Segment Start: Data records

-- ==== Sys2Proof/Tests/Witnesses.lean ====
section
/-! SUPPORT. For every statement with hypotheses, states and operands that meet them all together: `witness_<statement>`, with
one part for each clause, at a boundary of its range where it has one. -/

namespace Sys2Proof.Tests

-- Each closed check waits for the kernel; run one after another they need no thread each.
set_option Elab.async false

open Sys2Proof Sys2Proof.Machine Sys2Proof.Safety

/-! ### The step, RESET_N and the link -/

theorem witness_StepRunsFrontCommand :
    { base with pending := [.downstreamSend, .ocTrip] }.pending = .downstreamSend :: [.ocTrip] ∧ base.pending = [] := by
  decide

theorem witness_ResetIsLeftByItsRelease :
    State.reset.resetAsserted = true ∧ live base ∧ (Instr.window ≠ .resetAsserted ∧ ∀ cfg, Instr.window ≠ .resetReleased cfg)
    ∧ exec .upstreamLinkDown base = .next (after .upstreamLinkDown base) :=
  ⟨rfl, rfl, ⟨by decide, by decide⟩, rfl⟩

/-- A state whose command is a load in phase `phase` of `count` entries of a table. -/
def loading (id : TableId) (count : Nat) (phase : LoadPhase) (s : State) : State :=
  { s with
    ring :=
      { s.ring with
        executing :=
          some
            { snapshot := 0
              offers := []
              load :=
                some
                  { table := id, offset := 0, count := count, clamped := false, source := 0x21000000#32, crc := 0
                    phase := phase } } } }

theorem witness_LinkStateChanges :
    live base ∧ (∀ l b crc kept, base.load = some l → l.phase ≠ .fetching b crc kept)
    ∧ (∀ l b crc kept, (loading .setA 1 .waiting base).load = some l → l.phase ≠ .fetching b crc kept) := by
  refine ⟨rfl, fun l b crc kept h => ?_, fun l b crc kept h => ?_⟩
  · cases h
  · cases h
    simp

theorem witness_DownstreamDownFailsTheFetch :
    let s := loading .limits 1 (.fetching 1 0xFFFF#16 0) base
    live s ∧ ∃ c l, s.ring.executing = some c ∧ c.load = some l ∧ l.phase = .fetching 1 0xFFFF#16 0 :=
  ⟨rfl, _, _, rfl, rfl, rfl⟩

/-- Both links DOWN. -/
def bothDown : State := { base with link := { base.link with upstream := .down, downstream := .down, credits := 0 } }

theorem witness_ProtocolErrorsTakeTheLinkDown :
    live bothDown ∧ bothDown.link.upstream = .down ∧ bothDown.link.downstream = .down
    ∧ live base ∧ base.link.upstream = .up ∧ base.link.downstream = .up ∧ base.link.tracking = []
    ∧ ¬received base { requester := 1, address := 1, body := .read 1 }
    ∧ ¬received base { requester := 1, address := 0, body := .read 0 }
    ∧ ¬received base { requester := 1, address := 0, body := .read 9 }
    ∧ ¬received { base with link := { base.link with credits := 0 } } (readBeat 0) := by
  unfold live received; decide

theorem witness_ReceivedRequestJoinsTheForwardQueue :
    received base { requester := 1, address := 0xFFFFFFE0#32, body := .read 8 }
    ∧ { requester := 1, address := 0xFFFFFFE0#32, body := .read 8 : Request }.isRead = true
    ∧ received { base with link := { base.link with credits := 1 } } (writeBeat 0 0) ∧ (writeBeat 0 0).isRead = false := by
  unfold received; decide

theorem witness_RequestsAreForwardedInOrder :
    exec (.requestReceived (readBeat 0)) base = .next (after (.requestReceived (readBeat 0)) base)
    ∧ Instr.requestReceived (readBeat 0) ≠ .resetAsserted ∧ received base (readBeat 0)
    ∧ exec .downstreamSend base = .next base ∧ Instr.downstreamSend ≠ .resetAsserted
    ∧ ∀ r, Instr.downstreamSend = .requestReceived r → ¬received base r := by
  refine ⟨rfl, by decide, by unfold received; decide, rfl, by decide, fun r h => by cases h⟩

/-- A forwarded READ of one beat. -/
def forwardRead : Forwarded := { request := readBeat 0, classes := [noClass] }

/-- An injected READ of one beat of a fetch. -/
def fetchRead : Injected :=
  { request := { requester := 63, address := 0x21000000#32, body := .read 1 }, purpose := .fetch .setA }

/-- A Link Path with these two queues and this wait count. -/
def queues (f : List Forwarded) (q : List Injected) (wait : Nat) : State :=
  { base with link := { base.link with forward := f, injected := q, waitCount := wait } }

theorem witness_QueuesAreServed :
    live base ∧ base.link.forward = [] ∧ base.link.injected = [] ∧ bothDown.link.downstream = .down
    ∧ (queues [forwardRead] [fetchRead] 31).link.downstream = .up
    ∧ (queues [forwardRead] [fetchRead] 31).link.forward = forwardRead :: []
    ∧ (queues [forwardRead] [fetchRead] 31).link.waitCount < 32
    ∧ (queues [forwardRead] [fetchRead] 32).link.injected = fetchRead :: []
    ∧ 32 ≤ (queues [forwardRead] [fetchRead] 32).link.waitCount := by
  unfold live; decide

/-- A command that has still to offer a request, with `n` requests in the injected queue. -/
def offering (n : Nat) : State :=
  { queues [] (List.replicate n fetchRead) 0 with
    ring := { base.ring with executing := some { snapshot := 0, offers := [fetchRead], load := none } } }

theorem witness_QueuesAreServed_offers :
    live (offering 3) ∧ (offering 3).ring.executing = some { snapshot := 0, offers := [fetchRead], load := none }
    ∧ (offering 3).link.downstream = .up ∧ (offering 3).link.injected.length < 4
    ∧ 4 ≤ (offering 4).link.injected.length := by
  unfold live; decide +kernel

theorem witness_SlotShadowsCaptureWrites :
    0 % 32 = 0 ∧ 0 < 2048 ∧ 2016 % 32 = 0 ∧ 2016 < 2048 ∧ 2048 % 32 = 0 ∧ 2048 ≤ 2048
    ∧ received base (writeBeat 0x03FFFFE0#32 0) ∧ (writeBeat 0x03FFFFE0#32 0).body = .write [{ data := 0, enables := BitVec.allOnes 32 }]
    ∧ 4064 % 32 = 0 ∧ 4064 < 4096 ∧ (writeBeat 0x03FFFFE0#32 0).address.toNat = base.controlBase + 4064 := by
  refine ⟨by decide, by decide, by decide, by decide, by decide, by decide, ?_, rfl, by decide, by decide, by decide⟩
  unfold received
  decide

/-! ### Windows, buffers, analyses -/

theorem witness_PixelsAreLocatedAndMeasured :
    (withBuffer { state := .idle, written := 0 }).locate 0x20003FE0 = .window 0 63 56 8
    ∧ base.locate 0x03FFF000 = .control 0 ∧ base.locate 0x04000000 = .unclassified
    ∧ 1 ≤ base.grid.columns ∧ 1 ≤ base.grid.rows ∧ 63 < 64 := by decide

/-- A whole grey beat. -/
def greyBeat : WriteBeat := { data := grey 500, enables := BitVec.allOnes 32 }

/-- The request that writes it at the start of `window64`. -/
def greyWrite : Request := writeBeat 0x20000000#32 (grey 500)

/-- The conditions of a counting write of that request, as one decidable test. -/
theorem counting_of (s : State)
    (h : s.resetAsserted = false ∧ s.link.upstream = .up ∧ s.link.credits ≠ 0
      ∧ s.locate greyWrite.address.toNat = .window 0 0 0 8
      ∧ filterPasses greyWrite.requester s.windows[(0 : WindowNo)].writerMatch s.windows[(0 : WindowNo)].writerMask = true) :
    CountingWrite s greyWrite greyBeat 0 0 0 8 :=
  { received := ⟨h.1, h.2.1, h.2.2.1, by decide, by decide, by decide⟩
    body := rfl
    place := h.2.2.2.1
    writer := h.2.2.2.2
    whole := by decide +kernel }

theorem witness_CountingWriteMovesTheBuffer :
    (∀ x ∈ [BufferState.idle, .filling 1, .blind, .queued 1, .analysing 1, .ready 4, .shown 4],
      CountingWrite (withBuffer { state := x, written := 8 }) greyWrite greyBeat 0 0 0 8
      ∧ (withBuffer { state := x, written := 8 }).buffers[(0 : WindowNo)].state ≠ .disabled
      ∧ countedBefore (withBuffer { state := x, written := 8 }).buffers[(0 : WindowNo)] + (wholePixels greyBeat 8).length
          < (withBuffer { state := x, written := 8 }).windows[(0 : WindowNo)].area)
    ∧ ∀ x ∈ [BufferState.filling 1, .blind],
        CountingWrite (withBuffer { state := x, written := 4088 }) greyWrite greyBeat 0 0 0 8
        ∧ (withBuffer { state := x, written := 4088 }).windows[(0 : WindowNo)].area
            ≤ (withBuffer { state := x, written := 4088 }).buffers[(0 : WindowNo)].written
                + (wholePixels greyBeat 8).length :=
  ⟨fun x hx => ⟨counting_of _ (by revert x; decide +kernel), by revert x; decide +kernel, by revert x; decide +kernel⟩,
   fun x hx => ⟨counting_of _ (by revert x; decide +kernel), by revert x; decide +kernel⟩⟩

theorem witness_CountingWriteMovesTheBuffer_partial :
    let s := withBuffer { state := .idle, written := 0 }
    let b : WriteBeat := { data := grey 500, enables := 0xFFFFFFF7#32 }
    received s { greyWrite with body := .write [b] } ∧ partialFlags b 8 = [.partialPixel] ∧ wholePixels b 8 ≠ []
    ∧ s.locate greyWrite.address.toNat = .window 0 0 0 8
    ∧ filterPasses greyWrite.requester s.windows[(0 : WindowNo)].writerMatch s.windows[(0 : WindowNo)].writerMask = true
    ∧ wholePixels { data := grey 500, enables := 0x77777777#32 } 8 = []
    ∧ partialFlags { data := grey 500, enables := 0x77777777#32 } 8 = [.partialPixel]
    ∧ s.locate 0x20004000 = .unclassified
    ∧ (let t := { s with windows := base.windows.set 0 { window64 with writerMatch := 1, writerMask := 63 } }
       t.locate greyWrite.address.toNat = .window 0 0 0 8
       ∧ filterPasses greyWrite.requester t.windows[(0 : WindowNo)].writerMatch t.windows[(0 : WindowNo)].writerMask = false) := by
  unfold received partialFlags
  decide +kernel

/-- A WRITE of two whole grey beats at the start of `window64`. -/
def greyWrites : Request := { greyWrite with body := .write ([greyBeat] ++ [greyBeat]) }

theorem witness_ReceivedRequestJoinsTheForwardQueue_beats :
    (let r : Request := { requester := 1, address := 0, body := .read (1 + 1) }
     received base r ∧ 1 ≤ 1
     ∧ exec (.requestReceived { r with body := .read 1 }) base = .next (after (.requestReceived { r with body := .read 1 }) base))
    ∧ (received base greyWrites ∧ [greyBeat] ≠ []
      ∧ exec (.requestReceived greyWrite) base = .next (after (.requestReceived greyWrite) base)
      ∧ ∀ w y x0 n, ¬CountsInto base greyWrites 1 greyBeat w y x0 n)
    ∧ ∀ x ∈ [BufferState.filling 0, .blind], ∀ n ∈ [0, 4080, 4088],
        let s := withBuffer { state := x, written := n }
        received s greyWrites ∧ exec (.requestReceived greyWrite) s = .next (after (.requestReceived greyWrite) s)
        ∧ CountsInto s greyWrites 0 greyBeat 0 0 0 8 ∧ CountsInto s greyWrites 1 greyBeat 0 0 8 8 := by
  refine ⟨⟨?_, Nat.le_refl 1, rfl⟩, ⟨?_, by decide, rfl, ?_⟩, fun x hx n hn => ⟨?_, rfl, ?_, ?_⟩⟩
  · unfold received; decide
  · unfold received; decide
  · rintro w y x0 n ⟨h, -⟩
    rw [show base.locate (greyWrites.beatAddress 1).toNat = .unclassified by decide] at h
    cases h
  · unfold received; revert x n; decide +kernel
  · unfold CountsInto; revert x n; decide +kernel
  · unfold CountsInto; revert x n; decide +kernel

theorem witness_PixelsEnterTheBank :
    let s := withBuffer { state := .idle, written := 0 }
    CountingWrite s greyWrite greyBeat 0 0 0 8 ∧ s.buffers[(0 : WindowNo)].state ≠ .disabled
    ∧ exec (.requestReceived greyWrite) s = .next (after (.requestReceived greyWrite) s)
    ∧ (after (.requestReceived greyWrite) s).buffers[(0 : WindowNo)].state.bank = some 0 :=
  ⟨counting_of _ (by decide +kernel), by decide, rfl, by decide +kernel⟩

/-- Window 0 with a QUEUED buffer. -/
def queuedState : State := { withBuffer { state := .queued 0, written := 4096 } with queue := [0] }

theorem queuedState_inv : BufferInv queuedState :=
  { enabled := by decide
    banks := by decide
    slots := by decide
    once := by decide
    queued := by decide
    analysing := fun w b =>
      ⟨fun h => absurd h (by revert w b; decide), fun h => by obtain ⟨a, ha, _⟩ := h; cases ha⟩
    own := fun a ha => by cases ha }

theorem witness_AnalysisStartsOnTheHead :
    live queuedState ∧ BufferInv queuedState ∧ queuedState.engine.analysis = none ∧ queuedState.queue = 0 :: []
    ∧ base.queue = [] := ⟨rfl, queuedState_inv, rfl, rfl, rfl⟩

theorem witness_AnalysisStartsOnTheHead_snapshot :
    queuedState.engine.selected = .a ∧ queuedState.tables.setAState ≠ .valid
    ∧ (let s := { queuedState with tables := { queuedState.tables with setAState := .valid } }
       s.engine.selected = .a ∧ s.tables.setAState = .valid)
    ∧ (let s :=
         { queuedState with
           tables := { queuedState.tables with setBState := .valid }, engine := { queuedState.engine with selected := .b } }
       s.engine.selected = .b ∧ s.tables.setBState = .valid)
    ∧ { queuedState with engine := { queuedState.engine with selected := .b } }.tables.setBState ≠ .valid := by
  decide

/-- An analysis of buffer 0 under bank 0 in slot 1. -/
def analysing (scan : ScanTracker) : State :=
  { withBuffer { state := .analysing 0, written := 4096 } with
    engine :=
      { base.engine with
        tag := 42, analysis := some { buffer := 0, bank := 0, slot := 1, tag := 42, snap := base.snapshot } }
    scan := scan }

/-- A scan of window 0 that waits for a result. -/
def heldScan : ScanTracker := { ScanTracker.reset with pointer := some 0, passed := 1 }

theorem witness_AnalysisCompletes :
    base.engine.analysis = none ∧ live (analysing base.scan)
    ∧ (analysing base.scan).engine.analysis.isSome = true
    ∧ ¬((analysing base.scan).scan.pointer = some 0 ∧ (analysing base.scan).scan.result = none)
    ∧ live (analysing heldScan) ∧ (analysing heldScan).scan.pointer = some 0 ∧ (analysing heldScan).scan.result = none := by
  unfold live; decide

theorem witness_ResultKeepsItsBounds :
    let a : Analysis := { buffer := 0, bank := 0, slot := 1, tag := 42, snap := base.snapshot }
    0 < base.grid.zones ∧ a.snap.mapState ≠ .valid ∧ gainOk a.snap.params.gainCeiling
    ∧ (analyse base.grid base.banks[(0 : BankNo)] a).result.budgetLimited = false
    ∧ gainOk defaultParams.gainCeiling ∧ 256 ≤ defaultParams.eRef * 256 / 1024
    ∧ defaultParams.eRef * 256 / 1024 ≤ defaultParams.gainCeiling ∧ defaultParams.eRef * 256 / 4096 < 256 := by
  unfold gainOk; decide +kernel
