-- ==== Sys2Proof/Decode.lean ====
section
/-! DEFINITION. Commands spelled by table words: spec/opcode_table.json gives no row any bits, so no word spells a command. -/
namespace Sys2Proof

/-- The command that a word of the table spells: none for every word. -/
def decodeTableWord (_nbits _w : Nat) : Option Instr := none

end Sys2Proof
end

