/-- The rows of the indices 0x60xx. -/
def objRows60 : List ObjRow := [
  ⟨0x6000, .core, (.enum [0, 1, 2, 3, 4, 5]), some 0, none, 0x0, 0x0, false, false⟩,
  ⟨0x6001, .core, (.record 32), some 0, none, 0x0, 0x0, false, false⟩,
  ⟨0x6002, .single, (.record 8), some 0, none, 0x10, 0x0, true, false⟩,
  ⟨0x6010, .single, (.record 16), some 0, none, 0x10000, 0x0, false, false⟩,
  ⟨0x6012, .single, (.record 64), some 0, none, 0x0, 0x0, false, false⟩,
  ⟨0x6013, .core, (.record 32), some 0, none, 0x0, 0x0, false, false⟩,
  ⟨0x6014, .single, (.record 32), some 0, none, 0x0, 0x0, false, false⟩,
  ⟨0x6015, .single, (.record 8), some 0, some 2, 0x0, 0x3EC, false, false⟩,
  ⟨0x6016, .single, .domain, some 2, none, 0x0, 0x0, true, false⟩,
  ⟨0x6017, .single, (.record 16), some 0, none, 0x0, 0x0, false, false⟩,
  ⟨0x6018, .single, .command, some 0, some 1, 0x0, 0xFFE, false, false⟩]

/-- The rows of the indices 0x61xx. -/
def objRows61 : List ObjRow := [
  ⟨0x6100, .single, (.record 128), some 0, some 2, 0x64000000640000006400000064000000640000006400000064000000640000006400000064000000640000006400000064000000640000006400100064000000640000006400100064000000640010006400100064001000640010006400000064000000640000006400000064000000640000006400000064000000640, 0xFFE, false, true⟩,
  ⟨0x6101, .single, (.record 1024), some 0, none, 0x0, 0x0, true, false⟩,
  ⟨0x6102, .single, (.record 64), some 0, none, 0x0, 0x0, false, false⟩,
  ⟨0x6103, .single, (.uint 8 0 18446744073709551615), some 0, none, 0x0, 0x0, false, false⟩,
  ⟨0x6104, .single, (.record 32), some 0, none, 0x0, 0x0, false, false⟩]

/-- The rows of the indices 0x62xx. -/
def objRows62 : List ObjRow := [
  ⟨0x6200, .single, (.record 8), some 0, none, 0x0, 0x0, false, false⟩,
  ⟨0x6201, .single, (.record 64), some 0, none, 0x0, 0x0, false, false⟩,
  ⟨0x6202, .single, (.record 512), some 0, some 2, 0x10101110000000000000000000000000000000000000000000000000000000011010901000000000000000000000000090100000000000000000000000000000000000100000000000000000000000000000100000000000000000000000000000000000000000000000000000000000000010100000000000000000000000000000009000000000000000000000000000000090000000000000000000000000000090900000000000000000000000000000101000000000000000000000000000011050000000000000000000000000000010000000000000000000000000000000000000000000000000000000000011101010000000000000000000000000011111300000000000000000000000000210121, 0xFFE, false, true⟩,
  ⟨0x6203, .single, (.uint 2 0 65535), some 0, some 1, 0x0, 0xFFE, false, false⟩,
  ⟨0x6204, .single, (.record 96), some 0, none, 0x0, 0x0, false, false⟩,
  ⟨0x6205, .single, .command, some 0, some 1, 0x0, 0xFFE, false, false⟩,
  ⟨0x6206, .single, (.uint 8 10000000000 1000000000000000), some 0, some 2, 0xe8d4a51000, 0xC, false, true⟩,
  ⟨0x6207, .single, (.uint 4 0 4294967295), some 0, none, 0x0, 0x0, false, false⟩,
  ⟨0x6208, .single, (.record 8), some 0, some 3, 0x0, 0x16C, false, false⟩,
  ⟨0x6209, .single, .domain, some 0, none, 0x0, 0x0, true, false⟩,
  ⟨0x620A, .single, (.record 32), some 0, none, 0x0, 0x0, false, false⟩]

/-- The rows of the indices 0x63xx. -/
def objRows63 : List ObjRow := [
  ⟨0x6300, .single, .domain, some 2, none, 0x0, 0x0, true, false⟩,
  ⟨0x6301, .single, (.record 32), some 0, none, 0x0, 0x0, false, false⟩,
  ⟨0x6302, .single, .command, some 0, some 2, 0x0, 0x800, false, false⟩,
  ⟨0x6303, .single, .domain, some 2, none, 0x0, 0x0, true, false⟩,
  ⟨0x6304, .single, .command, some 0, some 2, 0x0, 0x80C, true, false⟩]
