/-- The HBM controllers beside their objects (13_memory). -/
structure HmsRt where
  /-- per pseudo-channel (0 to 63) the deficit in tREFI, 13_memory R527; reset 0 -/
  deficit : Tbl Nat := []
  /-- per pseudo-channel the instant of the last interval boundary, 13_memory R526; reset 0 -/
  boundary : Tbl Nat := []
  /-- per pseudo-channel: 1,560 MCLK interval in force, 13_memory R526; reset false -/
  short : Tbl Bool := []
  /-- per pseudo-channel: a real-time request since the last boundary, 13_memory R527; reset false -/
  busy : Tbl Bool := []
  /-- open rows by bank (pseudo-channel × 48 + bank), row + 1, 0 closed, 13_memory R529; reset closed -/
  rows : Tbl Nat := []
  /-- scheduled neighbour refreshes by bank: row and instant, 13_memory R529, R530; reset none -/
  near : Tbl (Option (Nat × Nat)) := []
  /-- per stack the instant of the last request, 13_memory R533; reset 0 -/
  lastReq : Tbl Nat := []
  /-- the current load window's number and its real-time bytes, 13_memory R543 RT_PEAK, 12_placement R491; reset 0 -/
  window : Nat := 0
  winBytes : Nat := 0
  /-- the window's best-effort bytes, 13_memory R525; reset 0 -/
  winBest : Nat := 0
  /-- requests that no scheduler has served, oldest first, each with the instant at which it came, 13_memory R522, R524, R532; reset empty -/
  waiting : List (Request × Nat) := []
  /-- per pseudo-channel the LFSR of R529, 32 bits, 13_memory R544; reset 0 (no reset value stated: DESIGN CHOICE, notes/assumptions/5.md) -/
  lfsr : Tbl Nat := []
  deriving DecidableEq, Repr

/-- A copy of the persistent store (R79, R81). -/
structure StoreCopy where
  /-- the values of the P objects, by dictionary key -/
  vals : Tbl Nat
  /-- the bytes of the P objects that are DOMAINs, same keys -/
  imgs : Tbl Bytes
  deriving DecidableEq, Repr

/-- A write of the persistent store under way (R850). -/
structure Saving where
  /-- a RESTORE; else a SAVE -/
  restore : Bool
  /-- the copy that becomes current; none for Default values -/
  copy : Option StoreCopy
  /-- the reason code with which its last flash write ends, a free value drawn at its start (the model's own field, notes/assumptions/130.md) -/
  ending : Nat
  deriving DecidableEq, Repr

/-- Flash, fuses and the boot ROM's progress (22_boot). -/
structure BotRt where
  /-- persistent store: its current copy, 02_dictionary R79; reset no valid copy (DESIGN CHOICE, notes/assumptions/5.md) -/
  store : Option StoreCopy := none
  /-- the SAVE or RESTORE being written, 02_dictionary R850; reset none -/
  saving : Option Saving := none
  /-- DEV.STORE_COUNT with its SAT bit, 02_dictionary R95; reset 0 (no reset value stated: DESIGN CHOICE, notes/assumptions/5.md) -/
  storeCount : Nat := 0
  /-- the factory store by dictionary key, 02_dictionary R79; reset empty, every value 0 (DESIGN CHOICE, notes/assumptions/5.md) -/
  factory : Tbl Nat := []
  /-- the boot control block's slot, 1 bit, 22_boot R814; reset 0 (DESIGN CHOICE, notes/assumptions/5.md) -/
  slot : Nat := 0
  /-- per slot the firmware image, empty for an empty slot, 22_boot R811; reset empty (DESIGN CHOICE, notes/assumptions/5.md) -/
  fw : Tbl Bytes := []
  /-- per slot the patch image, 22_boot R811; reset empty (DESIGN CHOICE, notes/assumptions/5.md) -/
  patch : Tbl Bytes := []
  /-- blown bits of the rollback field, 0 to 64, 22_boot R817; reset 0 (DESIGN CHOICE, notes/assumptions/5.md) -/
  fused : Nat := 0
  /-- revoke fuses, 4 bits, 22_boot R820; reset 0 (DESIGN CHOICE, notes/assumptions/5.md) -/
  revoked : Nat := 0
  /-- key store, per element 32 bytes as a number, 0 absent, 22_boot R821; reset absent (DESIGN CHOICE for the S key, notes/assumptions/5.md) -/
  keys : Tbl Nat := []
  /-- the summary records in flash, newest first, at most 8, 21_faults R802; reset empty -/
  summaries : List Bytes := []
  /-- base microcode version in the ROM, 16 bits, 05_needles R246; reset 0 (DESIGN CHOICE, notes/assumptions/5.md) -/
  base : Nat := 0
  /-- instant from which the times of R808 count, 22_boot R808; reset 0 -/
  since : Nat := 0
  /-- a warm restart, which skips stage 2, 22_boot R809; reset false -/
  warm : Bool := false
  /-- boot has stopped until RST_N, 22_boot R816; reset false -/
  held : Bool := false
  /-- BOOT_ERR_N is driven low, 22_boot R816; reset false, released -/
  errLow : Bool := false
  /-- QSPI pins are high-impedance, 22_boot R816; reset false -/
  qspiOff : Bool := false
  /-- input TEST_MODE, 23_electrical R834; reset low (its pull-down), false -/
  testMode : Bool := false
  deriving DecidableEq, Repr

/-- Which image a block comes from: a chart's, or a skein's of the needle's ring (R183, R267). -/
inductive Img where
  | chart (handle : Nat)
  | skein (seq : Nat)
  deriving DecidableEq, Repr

Segment End: Data records

• _What to do_: A single number is the answer: the count of lines above that include the string "stated".

• _Solved exercise_: 2